Xe has done the Lord's work with Anubis, but I'm not a fan in principle, for two reasons: 1. The bots will get smarter. It's an inevitable arms' race. 2. Specific to our hobby/concern/obsession, it demands more of users' browsers. I have people who prefer Floodgap because I don't enforce HTTPS and the site is still largely browseable by Netscape Navigator 3.0 (and by design, which I selected as an arbitrary cutoff, though older browsers like early Mosaic still somewhat work). You don't even need to provide it a Host: header. It will work with browsers that don't even understand charsets in a MIME type. I can't really ask those users to do a JavaScript proof-of-work. I've started putting high bandwidth items exclusively under Gopher and making the Gopher proxy extremely strict. This has the nice side effect of increasing, slowly, the installed base of Gopher clients. There are a few Gopher bots out there but they're usually single people, easily tracked down, and typically apologetic when they realize it went out of control. The AI bots do none of that, so I have no compunction about blackholing them in huge netblocks. If they were willing to work with sites, they wouldn't constantly toss out new IPs and user agents like germophobes and wet wipes. -- ------------------------------------ personal: http://www.cameronkaiser.com/ -- Cameron Kaiser * Floodgap Systems * www.floodgap.com * ckaiser(a)floodgap.com -- You only live twice. -------------------------------------------------------

Bill Degnan

9:51 a.m.

...

<snip> I've started putting high bandwidth items exclusively under Gopher and making the Gopher proxy extremely strict. This has the nice side effect of increasing, slowly, the installed base of Gopher clients. There are a few Gopher bots out there but they're usually single people, easily tracked down, and typically apologetic when they realize it went out of control. The AI bots do none of that, so I have no compunction about blackholing them in huge netblocks. If they were willing to work with sites, they wouldn't constantly toss out new IPs and user agents like germophobes and wet wipes.

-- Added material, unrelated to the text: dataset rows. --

-- ==== Sys2Proof/Machine/Frame.lean ====
section
/-! DEFINITION. Frames as bits on DBD (R17, R21, R22, R24, R193, section 12.1). A bit is `true` for recessive, which is binary
1, and `false` for dominant. Bits of a frame are numbered from the opening bit, which is bit 1. -/

namespace Sys2Proof.Machine

/-- A number on the wire, most significant bit first (R17). -/
def numBits {w : Nat} (x : BitVec w) : List Bool := (List.range w).map x.getMsbD

/-- The number that bits read as, most significant first (R17). -/
def bitsNum (bits : List Bool) : Nat := bits.foldl (fun acc b => 2 * acc + b.toNat) 0

/-- Bits `first` to `last` of a frame (section 12.1). -/
def bitsAt (bits : List Bool) (first last : Nat) : List Bool := (bits.drop (first - 1)).take (last + 1 - first)

/-- The value of a number field (R17). -/
def fieldAt (bits : List Bool) (first last : Nat) : Nat := bitsNum (bitsAt bits first last)

/-- Bit `n` of a frame; a bit not there reads recessive. -/
def bitAt (bits : List Bool) (n : Nat) : Bool := (bits[n - 1]?).getD true

/-- A set on the wire: station 14 first, dominant for a member (R17). -/
def setBits (set : StationSet) : List Bool := numBits (~~~set)

/-- The set that fifteen bits read as (R17). -/
def setAt (bits : List Bool) (first last : Nat) : StationSet := ~~~(BitVec.ofNat 15 (fieldAt bits first last))

/-! ### The check (R24, R193) -/

/-- One bit into the register: the feedback is the register's most significant bit combined with the bit by exclusive-or;
the register is shifted left, and combined with 4129 where the feedback is 1 (R193). -/
def crcStep (r : BitVec 16) (b : Bool) : BitVec 16 :=
  if r.msb ^^ b then (r <<< 1) ^^^ 4129#16 else r <<< 1

/-- The check over the bits from the first kind bit to the bit before the check field, from all ones (R193). -/
def crc (bits : List Bool) : BitVec 16 := bits.foldl crcStep 65535#16

/-! ### Layouts (R21, section 12.1) -/

/-- Where a frame's check, void slot and last bit lie. -/
structure Layout where
  checkFirst : Nat
  checkLast : Nat
  void : Nat
  length : Nat
  deriving DecidableEq, Repr

/-- The kind codes of section 2.3. -/
inductive FrameKind where
  | join
  | leave
  | done
  | ret
  | offer
  deriving DecidableEq, Repr

def FrameKind.code : FrameKind → BitVec 3
  | .join => 0
  | .leave => 1
  | .done => 2
  | .ret => 3
  | .offer => 4

def frameKind : Nat → Option FrameKind
  | 0 => some .join
  | 1 => some .leave
  | 2 => some .done
  | 3 => some .ret
  | 4 => some .offer
  | _ => none

/-- The layout of a kind; for an OFFER, with or without the data address (R21). -/
def layoutOf (kind : FrameKind) (hasAddr : Bool) : Layout :=
  match kind with
  | .join => { checkFirst := 13, checkLast := 28, void := 29, length := 45 }
  | .leave => { checkFirst := 12, checkLast := 27, void := 28, length := 29 }
  | .done => { checkFirst := 33, checkLast := 48, void := 49, length := 51 }
  | .ret => { checkFirst := 33, checkLast := 48, void := 49, length := 51 }
  | .offer =>
    if hasAddr then { checkFirst := 75, checkLast := 90, void := 91, length := 102 }
    else { checkFirst := 43, checkLast := 58, void := 59, length := 70 }

/-! ### What a transmitter sends (R22) -/

def wordKind : NoticeWord → FrameKind
  | .done => .done
  | .ret => .ret

def Frame.kind : Frame → FrameKind
  | .offer _ => .offer
  | .notice n => wordKind n.word
  | .join _ _ => .join
  | .leave _ => .leave

def Frame.hasAddr : Frame → Bool
  | .offer o => o.addr.isSome
  | .notice _ => false
  | .join _ _ => false
  | .leave _ => false

def Frame.layout (f : Frame) : Layout := layoutOf f.kind f.hasAddr

/-- Kind, level and sender (R22): level 000 for every kind but OFFER. -/
def headerBits (kind : FrameKind) (level : Level) (sender : StationNumber) : List Bool :=
  numBits kind.code ++ numBits level ++ numBits sender

/-- The fields from the first kind bit to the bit before the check, in bus order (section 2.3). -/
def Frame.body : Frame → List Bool
  | .offer o =>
    headerBits .offer o.level o.sender ++ numBits o.tag ++ numBits o.generation ++ numBits o.cls ++ setBits o.dest ++
      match o.addr with
      | some a => true :: numBits a
      | none => [false]
  | .notice n =>
    headerBits (wordKind n.word) 0 n.sender ++ numBits n.target ++ numBits n.tag ++ numBits n.generation ++ numBits n.cls ++
      numBits n.outcome
  | .join sender resumed => headerBits .join 0 sender ++ [resumed]
  | .leave sender => headerBits .leave 0 sender

/-- The bits the transmitter drives alone or in contention: opening (dominant), fields, check (R22, R24). -/
def Frame.sentBits (f : Frame) : List Bool := false :: (f.body ++ numBits (crc f.body))

/-! ### What a receiver reads (R17, R21) -/

/-- The kind, once its three bits have been read (R21). -/
def rxKindCode (bits : List Bool) : Nat := fieldAt bits 2 4

/-- The layout of the frame being read, once kind and, in an OFFER, the address flag are known (R21). -/
def rxLayout (bits : List Bool) : Option Layout :=
  if bits.length < 4 then none
  else match frameKind (rxKindCode bits) with
    | none => none
    | some .offer => if bits.length < 42 then none else some (layoutOf .offer (bitAt bits 42))
    | some k => some (layoutOf k false)

def rxSender (bits : List Bool) : StationNumber := BitVec.ofNat 4 (fieldAt bits 8 11)

/-- The check bits read equal the check computed over the bits read (R24). -/
def checkGood (bits : List Bool) (lay : Layout) : Bool :=
  crc (bitsAt bits 2 (lay.checkFirst - 1)) == BitVec.ofNat 16 (fieldAt bits lay.checkFirst lay.checkLast)

/-- The frame is validated: check good and void slot recessive (R24). -/
def validated (bits : List Bool) (lay : Layout) : Bool := checkGood bits lay && bitAt bits lay.void

/-- The fields a receiver finds, up to the check (section 12.1). -/
def rxFrame (bits : List Bool) : Option Frame :=
  match frameKind (rxKindCode bits) with
  | none => none
  | some .join => some (.join (rxSender bits) (bitAt bits 12))
  | some .leave => some (.leave (rxSender bits))
  | some .done => some (.notice (rxNotice .done))
  | some .ret => some (.notice (rxNotice .ret))
  | some .offer =>
    some (.offer
      { sender := rxSender bits
        level := BitVec.ofNat 3 (fieldAt bits 5 7)
        tag := BitVec.ofNat 8 (fieldAt bits 12 19)
        generation := BitVec.ofNat 2 (fieldAt bits 20 21)
        cls := BitVec.ofNat 5 (fieldAt bits 22 26)
        dest := setAt bits 27 41
        addr := if bitAt bits 42 then some (BitVec.ofNat 32 (fieldAt bits 43 74)) else none })
where
  rxNotice (word : NoticeWord) : NoticeFields :=
    { word := word
      sender := rxSender bits
      target := BitVec.ofNat 4 (fieldAt bits 12 15)
      tag := BitVec.ofNat 8 (fieldAt bits 16 23)
      generation := BitVec.ofNat 2 (fieldAt bits 24 25)
      cls := BitVec.ofNat 5 (fieldAt bits 26 30)
      outcome := BitVec.ofNat 2 (fieldAt bits 31 32) }

/-- First bits of the fields after the void slot: bid and claimant of an OFFER (R29, R30). -/
def Layout.bidFirst (lay : Layout) : Nat := lay.void + 1

def Layout.claimantFirst (lay : Layout) : Nat := lay.void + 7

def rxBid (bits : List Bool) (lay : Layout) : BitVec 6 :=
  BitVec.ofNat 6 (fieldAt bits lay.bidFirst (lay.claimantFirst - 1))

def rxClaimant (bits : List Bool) (lay : Layout) : StationNumber :=
  BitVec.ofNat 4 (fieldAt bits lay.claimantFirst (lay.length - 1))

/-- The presence field of a JOIN (R36, section 12.1). -/
def rxPresence (bits : List Bool) : StationSet := setAt bits 30 44

end Sys2Proof.Machine
end

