/-! ### Reports and reading -/

/-- REPORT is taken in every state: EMPTY, or the oldest report is removed and returned in its eight bytes, 255 for a field it
does not carry (R187, R194), and the waiting item with the lowest resolution number, if any, is placed at the back of the queue
and disposed of (R166, R167, R168). The fields each kind of report carries are those of R164: for a record (R117), and for a
copy (R158). -/
def Obligations.ReportReturnsOldest : Prop :=
  let bytes (r : Report) : List Byte :=
    [match r.kind with
      | .completed => 0
      | .refused => 1
      | .lapsed => 2
      | .cancelled => 3
      | .noPeer => 4
      | .withdrawn => 5
      | .stale => 6
      | .undelivered => 7,
     r.tag, BitVec.ofNat 8 r.cls.toNat,
     match r.source with
      | some (.line l) => BitVec.ofNat 8 l.val
      | some .soft => 8
      | none => 255,
     BitVec.ofNat 8 r.generation.toNat,
     match r.peer with
      | some p => BitVec.ofNat 8 p.toNat
      | none => 255,
     match r.outcome with
      | some c => BitVec.ofNat 8 c.toNat
      | none => 255,
     match r.attempts with
      | some n => BitVec.ofNat 8 n
      | none => 255]
  (∀ (x : OutRecord) (res : Resolution),
    let carries (kind : ReportKind) (peer : Option StationNumber) (outcome : Option OutcomeCode) (attempts : Option Nat) :
        Report :=
      { kind := kind, tag := x.tag, cls := x.cls, source := some x.source, generation := x.generation, peer := peer,
        outcome := outcome, attempts := attempts }
    recordReport x res = match res with
      | .completed outcome claimant => carries .completed (some claimant) (some outcome) none
      | .refused attempts => carries .refused none none (some attempts)
      | .lapsed attempts => carries .lapsed none none (some attempts)
      | .cancelled => carries .cancelled none none none
      | .noPeer => carries .noPeer none none none
      | .withdrawn => carries .withdrawn none none none) ∧
  ∀ s : State, s.held = false →
    (s.reports.queue = [] → exec .report s = .next (answer .empty s)) ∧
    (∀ r rest, s.reports.queue = r :: rest → waitingItems s = [] → s.DrainSound →
      exec .report s = .next { respond .ok (bytes r) s with reports.queue := rest }) ∧
    (∀ r rest n item, s.reports.queue = r :: rest → s.ListsSound → (n, item) ∈ waitingItems s →
      (∀ m other, (m, other) ∈ waitingItems s → (m, other) ≠ (n, item) → n < m) →
      ∃ t, exec .report s = .next t ∧ t.port = (respond .ok (bytes r) s).port ∧ t.bus = s.bus ∧ t.claim = s.claim ∧
        t.control = drainTested s t ∧
        match item with
        | .record x res =>
          rest ++ [recordReport x res] <+: t.reports.queue ∧ dropRecord x.tag s.offer.records <+: t.offer.records ∧
            t.work = s.work
        | .copy notice how =>
          t.reports.queue = rest ++
            [{ kind := match how with
                | .stale => .stale
                | .undelivered => .undelivered
               tag := notice.tag, cls := notice.cls, source := none, generation := notice.generation,
               peer := some notice.originator, outcome := none, attempts := none }] ∧ t.offer = s.offer ∧ t.sources = s.sources ∧
            t.work = (freeCopy notice.ref s).work)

that's an interesting approach for sure. although gopher is probably not a long-term solution, I suppose it does not matter as sooner or later the WWW will be regional webs, protected by corps, governments and netizens themselves. Parts of it will be AI swamps where seldom one ventures and returns unaffected

The Doctor

10:32 a.m.

On Wednesday, September 17th, 2025 at 10:01, Bill Degnan via cctalk <cctalk(a)classiccmp.org> wrote:

...

although gopher is probably not a long-term solution, I suppose it does not matter as sooner or later the WWW will be regional webs, protected by corps, governments and netizens themselves. Parts of it will be AI swamps where seldom one ventures and returns unaffected

I think you might be right. This (https://www.wired.com/story/geedge-networks-mass-censorship-leak/) has quite a few of us concerned. I know some folks who've basically null routed every network out there that has crawlers (from the Big G all the way down to LLM-scraper-as-a-service companies) so that you can only see anything if you're on a residential network. Some other folks went Tor hidden service-only with their stuff (which makes reading their RSS feeds tricky, to say the least). I don't know how this is going to shake out, but it's not going to be fun for anybody. The Doctor [412/724/301/703/415/510] WWW: https://drwho.virtadpt.net/ Get thee down. Be thou funky.

Paul Koning

9:59 a.m.

...

On Sep 17, 2025, at 10:38 AM, Doug McIntyre via cctalk <cctalk(a)classiccmp.org> wrote: On Wed, Sep 17, 2025 at 09:33:25AM -0400, Paul Koning via cctalk wrote:

So, you want to block the whole of the Internet, including every AI company that all ignore robots.txt?

Yes. paul

The Doctor

10:33 a.m.

On Wednesday, September 17th, 2025 at 10:07, Paul Koning via cctalk <cctalk(a)classiccmp.org> wrote:

...

So, you want to block the whole of the Internet, including every AI company that all ignore robots.txt?

Yes.

So you're just going to take your stuff down? I mean, that'll work but that seems like giving up. The Doctor [412/724/301/703/415/510] WWW: https://drwho.virtadpt.net/ Get thee down. Be thou funky.

Bill Degnan

8:29 a.m.

Paul In a perfect world yes. Here's a trick you guys can use... Generate a robots.txt and add a few pages not to crawl. Assuming bad bots will ignore, one of the "d onot crawl" pages will have a trigger that blocks the ip address of the session. You would need the ability to communicate the IP address of the offending bot to a process that does the blocking. There are various ways to do that. On Wed, Sep 17, 2025 at 9:46 AM Paul Koning via cctalk < cctalk(a)classiccmp.org> wrote:

...

On Sep 16, 2025, at 8:55 PM, Wayne S via cctalk <cctalk(a)classiccmp.org>

wrote:

They do not observe robots .txt Sent from my iPhone > On Sep 16, 2025, at 17:53, Wayne S <wayne.sudol(a)hotmail.com> wrote: > > I did notice the scraping. > I toyed with the idea of putting ludicrous text files up that a normal

user would not see and see which bot got them.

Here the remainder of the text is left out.